Posts Tagged ‘aspects’

Cover Image Aspects

Fate’s been able to handle aspects for campaign theme, mood, setting tropes, all that jazz since aspects were created. We handle some of the with Dresden’s City Creation, with the Themes and Threats of the city and locations in it, but it can go farther. A good friend of mine, Morgan Ellis, pushes the envelope here with aspects he’ll put down about the theme of a game. Some that we’ve come up with in conversation or in play:

  • “Training montages”, for spy or thriller games
  • Kirby dots“, for comic book-inspired games
  • “True Love Conquers All”, for romance-infused games

etc. He was talking to us about wanting to do a Shadowrun Fate game, because when he first picked up Shadowrun 2/e as a kid, he fell in love with the cover. He wanted to play the cover. For various reasons, the game in ended up playing wasn’t the game from the cover.

Shadowrun Second Edition Cover

Shadowrunners in all their glory

Here’s where it gets all crazyhouse. We started deconstructing it, figuring out what aspects would work well, when another friend of ours, Carl Rigney, suggested just making the cover image an aspect. It might have been a joke at first, but it got us thinking hard about the idea. It isn’t actually too far a leap from some of the very high-concept aspects like “Sins of the Past” or anything like that. With those aspects, a bit of conversation about what an invocation or compel is makes for smoother play. Same goes here; what conversation could be had about invoking this cover image? Compelling it?

I wouldn’t go crazy with images for aspects all the time, but a cover image, that’s some interesting thinking. Haven’t played with it yet, but I’m certainly going to at some point. I’ll let you know how it turns out. Or, if you try it, let me know!

So, for the audience participation portion of the week: How would you invoke this cover image aspect?

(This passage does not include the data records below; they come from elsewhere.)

-- ==== Sys2Proof/Machine/OctetPacker.lean ====
section
/-!
DEFINITION. The octet packer (`spec/45_octet_packer.md`): `NARROW`, `PACK`.
-/

namespace Sys2Proof.Machine

open Sys2Proof

/-- R93: unsigned saturation to 8 bits. -/
def narrowValue (s : Vector (BitVec 16) 4) : Vector Byte 4 :=
  Vector.ofFn fun g => if s[g].toNat > Config.octetMax then 0xFF else s[g].setWidth 8

/-- R94: `B[3]` ++ `B[2]` ++ `B[1]` ++ `B[0]`, group 0 in the least-significant byte. -/
def packValue (b : Vector Byte 4) : BitVec 32 := b[3] ++ b[2] ++ b[1] ++ b[0]

/-- `NARROW` (R93). -/
def execNarrow (st : State) : Out :=
  need st.txn.s .s fun s => st.advance (st.txn.setB (narrowValue s)) 18

/-- `PACK` (R94): writes `RES` and `OK` and ends the transaction in the success terminal state (R98). -/
def execPack (st : State) : Out :=
  need st.txn.b .b fun b => .next (st.setTxn (((st.txn.setRes (packValue b)).setOk true).goto .doneOk))

end Sys2Proof.Machine
end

How would you compel it?

- Ryan

DeliciousDiggRedditStumbleUponShare

A New Look at Rating Aspects

Back in Fate 2, aspects were rated. That was ditched in Fate 3, to good measure. Making aspects mechanically equal allows them to be situationally divergent. (Which is to say: they’re an example of a good method of Use Anywhere Stats.) But lately, I’ve been feeling like there should be some sense of rating, to prioritize some over others.

The reason I keep feeling this is because I like people creating aspects through skill roll-based declarations. My Emerging Threats Unit campaign frame runs off of this idea — you roll Unnatural Sciences to “discover” things about the horror you’re fighting, or Survival to “find” things like cover or advantageous environment bits. You make your roll, and you declare the aspect.

Julianne uses her Great (+4) Unnatural Sciences skill to analyze residue at the initial scene. She picks up one of the victim’s limbs left behind by whatever horrible creature did this, and uses her portable lab. She rolls +3 on the dice, bringing her total to Epic (+7). She makes up that the residue suggests the entity is vulnerable to uranium shot, based on the “saliva profile.”

Normally, this is a single aspect, “Vulnerable to Uranium Shot,” and it’s worth one free tag. After that, it’s a normal aspect. And I’m always a bit dissatisfied with this approach. One solution my good friend and accomplished Fate GM Morgan Ellis used was to allow creative multiple aspects on a high roll. I liked the idea in principle, but when I was a player in one of his games in a situation where I rolled high in creating an aspect, that second one was phoned in. I didn’t have a good idea, one that was equal to what I was thinking of for the first one.

In talking after Dresdacon, we came up with this idea: aspects created in play are rated in the number of free tags you can get. That way, they still have the strength of being like normal aspects, rather than giving a +3 or whatever. But rolling high is still rewarded with something awesome.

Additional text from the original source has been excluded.